**WHAT IS EXPECTED:** What is the count of lines below that include "section"? Reply with nothing else.

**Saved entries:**
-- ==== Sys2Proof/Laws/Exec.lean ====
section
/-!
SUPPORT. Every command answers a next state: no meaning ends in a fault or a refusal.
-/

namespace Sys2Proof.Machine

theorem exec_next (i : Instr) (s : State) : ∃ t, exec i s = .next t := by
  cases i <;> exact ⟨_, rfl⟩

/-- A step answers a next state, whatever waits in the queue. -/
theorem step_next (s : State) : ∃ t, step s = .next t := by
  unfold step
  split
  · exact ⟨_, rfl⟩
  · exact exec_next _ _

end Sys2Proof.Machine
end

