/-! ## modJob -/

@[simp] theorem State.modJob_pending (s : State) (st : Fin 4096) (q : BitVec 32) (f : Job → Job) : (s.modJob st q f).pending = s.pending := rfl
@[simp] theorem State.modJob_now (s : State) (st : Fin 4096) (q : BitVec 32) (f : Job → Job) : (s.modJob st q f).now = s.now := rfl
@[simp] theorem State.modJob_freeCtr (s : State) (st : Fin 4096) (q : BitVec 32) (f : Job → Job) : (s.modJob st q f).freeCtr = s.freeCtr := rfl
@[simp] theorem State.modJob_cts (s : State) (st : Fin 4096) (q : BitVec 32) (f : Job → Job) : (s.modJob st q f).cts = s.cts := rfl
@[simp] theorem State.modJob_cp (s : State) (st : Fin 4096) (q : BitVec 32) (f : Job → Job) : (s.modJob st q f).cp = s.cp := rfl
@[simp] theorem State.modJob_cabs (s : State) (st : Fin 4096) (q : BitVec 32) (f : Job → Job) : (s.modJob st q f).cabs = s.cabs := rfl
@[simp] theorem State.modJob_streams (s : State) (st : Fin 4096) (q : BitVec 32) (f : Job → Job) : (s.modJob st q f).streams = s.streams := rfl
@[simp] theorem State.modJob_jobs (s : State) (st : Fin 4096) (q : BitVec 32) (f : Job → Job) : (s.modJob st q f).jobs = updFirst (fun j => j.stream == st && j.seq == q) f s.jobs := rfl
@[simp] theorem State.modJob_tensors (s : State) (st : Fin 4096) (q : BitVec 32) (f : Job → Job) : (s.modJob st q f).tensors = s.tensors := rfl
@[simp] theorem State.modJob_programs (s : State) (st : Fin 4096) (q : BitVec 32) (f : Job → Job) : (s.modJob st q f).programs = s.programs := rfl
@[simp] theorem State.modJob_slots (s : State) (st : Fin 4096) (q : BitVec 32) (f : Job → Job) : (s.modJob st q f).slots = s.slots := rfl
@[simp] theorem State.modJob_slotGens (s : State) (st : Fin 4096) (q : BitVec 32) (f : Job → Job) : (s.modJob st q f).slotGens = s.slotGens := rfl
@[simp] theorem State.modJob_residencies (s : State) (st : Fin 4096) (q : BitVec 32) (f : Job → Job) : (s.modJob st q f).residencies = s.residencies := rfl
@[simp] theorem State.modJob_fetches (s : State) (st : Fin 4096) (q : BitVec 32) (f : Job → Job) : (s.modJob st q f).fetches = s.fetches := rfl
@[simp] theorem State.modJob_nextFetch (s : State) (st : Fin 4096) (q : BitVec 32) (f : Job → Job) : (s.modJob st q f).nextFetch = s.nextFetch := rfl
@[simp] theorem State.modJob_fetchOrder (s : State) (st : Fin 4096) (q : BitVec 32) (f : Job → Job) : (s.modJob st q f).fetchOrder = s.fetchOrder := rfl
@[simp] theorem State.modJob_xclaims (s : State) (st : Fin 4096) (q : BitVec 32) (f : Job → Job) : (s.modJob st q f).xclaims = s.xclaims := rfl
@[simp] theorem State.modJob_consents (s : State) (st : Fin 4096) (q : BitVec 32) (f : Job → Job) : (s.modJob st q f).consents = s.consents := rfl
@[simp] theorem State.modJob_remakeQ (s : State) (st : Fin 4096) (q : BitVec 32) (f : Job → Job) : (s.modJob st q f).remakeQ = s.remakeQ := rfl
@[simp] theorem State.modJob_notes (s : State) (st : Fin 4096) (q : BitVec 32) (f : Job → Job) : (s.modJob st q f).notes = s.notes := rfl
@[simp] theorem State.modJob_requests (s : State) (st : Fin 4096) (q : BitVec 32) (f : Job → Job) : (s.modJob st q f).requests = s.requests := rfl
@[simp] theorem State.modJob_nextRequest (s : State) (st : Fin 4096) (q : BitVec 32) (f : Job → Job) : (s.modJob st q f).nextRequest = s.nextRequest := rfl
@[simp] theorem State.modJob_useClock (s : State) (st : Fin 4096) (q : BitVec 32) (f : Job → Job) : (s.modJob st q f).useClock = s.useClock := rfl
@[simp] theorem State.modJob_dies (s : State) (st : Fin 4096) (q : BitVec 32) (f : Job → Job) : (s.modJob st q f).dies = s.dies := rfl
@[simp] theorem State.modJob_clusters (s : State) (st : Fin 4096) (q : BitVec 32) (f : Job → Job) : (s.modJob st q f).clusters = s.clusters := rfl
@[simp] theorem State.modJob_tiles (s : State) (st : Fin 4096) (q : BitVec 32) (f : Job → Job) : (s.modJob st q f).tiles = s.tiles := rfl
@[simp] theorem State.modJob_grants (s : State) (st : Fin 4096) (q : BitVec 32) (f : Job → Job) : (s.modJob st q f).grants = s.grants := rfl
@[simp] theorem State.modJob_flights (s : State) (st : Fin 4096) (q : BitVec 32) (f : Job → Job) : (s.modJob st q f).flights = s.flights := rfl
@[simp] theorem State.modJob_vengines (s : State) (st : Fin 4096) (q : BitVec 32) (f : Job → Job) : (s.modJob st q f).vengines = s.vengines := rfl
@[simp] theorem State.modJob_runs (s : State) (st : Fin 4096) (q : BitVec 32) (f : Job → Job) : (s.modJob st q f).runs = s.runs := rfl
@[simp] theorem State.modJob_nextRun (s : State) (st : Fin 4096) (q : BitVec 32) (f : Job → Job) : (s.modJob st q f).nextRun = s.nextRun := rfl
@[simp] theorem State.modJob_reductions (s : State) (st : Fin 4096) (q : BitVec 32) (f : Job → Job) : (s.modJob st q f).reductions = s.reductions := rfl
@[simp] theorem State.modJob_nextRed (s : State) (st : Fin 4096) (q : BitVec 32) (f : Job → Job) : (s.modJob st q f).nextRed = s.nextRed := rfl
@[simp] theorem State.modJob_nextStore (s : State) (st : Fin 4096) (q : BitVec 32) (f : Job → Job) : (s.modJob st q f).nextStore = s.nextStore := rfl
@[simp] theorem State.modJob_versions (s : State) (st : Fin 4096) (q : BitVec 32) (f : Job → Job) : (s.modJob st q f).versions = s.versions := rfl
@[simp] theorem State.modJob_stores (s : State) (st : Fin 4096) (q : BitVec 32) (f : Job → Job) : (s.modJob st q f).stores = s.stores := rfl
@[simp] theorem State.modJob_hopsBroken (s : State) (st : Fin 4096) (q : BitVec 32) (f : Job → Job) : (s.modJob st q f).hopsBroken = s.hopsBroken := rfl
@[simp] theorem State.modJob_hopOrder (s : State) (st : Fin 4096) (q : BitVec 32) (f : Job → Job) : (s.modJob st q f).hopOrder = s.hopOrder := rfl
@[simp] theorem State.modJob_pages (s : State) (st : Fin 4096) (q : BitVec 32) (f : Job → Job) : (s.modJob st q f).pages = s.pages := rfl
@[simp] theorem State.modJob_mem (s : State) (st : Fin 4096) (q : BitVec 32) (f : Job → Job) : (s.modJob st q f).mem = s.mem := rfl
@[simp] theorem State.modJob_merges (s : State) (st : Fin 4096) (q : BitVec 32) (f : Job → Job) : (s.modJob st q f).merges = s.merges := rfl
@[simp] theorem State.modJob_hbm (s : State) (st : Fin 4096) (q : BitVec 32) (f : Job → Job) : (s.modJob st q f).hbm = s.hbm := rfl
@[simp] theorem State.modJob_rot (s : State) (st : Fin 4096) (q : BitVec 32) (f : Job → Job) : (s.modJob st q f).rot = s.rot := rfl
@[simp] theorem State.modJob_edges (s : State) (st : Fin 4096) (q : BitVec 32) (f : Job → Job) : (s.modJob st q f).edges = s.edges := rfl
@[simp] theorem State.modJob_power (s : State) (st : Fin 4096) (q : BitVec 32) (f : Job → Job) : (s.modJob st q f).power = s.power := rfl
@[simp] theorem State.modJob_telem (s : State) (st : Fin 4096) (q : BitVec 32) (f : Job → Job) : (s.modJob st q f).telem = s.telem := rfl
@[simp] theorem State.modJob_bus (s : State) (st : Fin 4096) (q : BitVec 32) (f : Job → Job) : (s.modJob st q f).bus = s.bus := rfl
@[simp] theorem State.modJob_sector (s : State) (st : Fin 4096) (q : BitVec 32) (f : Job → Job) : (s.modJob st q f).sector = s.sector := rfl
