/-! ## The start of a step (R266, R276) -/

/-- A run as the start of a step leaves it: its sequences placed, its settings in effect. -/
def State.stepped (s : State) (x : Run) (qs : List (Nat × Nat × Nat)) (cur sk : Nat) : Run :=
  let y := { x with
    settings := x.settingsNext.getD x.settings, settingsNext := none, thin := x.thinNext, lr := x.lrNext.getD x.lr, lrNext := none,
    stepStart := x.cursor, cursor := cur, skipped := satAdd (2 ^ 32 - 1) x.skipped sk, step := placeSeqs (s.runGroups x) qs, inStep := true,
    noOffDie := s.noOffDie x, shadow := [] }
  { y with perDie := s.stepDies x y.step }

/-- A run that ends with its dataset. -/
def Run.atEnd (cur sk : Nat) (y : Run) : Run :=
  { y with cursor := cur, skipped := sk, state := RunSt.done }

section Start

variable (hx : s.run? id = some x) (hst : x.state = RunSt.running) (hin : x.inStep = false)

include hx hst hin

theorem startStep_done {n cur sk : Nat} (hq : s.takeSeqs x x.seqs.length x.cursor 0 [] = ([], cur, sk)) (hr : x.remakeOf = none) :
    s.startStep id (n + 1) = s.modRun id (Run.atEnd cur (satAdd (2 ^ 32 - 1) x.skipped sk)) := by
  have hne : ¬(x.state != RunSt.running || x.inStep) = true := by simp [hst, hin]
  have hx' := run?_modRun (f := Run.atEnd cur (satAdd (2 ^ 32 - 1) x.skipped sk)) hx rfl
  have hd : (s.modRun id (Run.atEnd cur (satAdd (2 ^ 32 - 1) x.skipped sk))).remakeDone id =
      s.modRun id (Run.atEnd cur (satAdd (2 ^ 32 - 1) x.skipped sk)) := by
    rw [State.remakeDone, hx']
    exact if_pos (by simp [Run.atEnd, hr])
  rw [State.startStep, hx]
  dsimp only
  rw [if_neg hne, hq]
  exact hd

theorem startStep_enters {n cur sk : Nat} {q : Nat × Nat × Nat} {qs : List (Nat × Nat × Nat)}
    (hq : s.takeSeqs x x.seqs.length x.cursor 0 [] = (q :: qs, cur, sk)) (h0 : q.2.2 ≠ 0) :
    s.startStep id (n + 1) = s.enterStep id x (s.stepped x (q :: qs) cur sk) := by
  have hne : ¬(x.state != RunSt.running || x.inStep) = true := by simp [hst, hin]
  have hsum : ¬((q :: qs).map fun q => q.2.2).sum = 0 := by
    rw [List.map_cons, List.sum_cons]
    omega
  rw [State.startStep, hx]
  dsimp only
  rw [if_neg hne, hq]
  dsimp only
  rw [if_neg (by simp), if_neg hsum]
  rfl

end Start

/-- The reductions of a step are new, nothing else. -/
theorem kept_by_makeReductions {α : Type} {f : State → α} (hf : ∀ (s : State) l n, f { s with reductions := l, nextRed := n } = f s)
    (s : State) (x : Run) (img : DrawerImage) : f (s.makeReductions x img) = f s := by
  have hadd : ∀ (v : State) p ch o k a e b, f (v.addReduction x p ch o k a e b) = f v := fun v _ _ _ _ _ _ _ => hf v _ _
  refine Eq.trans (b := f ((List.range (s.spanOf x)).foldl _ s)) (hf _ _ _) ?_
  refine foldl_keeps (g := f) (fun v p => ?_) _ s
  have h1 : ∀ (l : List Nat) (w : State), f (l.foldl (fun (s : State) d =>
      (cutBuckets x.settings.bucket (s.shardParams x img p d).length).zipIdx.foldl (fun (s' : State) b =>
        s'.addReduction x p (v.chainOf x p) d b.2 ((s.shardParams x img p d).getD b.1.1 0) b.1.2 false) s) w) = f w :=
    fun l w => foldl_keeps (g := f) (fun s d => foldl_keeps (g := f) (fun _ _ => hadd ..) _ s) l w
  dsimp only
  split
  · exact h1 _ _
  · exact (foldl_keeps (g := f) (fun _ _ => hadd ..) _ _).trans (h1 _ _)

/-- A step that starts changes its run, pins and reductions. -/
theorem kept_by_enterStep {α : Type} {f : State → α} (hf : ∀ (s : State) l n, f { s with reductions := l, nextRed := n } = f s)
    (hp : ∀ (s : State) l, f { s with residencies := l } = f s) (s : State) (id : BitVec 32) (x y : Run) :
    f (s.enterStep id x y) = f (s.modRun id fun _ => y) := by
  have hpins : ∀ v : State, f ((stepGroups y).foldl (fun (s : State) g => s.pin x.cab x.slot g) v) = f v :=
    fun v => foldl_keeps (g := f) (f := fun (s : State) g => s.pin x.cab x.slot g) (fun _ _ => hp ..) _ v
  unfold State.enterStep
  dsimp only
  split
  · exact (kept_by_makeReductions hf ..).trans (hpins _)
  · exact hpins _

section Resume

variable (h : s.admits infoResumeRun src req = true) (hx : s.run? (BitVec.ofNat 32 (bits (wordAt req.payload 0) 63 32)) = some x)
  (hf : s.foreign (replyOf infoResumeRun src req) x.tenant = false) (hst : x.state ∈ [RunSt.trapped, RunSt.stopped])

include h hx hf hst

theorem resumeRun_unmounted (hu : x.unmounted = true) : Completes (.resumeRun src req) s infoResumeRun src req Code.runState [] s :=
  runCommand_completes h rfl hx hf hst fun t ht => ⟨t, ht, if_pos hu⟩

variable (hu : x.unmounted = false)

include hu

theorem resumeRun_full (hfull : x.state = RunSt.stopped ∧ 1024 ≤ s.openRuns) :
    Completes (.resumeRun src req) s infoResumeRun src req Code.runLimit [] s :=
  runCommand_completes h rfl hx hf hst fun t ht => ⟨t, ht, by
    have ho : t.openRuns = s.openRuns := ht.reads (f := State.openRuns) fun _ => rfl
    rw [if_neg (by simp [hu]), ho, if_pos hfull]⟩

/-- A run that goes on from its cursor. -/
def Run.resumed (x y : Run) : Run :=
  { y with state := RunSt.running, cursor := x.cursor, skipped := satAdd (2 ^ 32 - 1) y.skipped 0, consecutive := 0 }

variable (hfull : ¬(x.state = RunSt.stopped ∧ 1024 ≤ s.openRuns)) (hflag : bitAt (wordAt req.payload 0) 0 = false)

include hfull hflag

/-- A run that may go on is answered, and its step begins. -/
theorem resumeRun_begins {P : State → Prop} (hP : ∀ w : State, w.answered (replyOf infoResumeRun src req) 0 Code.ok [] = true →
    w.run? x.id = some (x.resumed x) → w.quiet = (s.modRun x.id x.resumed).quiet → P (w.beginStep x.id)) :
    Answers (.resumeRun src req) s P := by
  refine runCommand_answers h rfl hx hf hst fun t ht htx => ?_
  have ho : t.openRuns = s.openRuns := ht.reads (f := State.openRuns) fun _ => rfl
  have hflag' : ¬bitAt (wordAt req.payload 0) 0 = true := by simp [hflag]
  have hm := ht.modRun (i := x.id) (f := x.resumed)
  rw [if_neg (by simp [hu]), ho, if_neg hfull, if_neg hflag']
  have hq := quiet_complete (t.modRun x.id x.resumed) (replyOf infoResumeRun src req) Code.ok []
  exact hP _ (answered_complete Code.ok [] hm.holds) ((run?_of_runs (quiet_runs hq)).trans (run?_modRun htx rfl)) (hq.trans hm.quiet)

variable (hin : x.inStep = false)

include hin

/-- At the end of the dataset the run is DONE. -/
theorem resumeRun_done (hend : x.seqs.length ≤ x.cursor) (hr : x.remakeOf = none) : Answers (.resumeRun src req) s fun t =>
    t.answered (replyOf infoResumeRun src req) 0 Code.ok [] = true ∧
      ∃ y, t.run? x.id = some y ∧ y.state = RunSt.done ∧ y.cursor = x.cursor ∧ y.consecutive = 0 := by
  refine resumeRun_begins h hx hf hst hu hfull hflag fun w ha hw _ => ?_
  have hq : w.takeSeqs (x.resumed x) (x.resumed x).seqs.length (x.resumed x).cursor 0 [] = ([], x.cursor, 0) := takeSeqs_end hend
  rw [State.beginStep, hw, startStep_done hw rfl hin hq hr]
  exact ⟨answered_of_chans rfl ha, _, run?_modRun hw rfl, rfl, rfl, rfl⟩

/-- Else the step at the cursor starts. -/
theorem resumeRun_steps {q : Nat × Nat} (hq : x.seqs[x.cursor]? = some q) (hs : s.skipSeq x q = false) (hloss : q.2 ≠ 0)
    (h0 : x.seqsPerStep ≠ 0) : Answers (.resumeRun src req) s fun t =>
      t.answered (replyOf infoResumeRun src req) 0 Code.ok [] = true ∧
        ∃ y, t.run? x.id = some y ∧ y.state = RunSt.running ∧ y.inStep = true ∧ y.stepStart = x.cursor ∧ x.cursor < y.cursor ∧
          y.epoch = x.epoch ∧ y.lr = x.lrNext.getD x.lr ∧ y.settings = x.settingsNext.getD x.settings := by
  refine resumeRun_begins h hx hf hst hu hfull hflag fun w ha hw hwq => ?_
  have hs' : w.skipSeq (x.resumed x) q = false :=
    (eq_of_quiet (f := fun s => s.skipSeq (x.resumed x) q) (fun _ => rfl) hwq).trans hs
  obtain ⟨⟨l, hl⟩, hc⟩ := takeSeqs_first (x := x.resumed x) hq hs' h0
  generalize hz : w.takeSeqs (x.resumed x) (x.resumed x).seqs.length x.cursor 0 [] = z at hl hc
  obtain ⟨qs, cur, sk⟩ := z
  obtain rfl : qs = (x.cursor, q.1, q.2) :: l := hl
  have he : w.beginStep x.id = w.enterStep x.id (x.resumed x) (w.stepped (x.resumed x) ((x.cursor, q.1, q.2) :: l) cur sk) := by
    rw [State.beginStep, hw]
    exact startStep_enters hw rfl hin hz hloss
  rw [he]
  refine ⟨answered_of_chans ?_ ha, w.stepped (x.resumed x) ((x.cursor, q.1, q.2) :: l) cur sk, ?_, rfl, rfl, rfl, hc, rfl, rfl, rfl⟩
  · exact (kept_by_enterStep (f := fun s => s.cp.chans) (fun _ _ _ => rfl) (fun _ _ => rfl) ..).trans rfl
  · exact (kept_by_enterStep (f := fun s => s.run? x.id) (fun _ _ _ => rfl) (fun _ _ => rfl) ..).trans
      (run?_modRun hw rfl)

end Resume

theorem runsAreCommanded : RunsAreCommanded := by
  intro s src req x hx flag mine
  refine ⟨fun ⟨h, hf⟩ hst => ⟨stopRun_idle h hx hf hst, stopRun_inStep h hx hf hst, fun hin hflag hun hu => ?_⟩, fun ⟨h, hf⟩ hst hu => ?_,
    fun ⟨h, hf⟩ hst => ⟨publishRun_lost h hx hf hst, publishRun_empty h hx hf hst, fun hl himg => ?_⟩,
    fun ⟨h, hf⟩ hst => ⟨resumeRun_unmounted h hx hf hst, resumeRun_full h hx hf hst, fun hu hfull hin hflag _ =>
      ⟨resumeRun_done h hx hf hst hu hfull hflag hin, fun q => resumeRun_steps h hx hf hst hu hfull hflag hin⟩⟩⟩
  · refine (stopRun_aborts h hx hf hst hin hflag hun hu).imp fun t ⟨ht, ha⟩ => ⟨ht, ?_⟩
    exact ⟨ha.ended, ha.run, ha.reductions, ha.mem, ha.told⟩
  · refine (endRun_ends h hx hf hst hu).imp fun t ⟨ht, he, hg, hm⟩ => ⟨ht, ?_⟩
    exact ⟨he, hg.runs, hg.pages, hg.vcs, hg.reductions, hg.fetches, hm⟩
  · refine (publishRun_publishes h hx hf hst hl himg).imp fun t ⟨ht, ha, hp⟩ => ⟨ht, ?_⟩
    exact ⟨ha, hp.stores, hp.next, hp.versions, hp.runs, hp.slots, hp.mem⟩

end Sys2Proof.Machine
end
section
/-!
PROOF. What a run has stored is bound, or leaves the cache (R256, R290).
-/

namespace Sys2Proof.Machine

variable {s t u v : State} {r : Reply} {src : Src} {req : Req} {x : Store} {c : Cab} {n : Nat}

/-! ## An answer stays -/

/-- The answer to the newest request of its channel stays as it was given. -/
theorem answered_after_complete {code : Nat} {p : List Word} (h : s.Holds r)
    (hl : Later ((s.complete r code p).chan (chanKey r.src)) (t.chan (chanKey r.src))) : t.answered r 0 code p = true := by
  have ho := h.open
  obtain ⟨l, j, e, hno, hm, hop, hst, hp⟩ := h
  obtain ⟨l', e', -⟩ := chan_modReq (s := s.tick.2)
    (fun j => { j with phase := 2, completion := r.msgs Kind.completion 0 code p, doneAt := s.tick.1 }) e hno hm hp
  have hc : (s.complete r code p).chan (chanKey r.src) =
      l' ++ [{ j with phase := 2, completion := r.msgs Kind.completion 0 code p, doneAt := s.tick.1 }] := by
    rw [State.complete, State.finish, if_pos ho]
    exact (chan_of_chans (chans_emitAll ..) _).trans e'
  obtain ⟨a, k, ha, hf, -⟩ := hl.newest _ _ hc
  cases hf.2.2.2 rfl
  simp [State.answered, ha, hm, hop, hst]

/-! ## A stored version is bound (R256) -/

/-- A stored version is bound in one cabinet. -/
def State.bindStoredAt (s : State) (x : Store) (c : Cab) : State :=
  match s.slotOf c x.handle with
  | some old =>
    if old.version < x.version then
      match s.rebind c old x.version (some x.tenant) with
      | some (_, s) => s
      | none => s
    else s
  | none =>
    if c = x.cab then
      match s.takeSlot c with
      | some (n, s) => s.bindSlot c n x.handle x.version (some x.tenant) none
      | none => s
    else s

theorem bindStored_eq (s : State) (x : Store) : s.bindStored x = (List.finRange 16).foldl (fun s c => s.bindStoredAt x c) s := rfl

**TASK ANSWER:** 4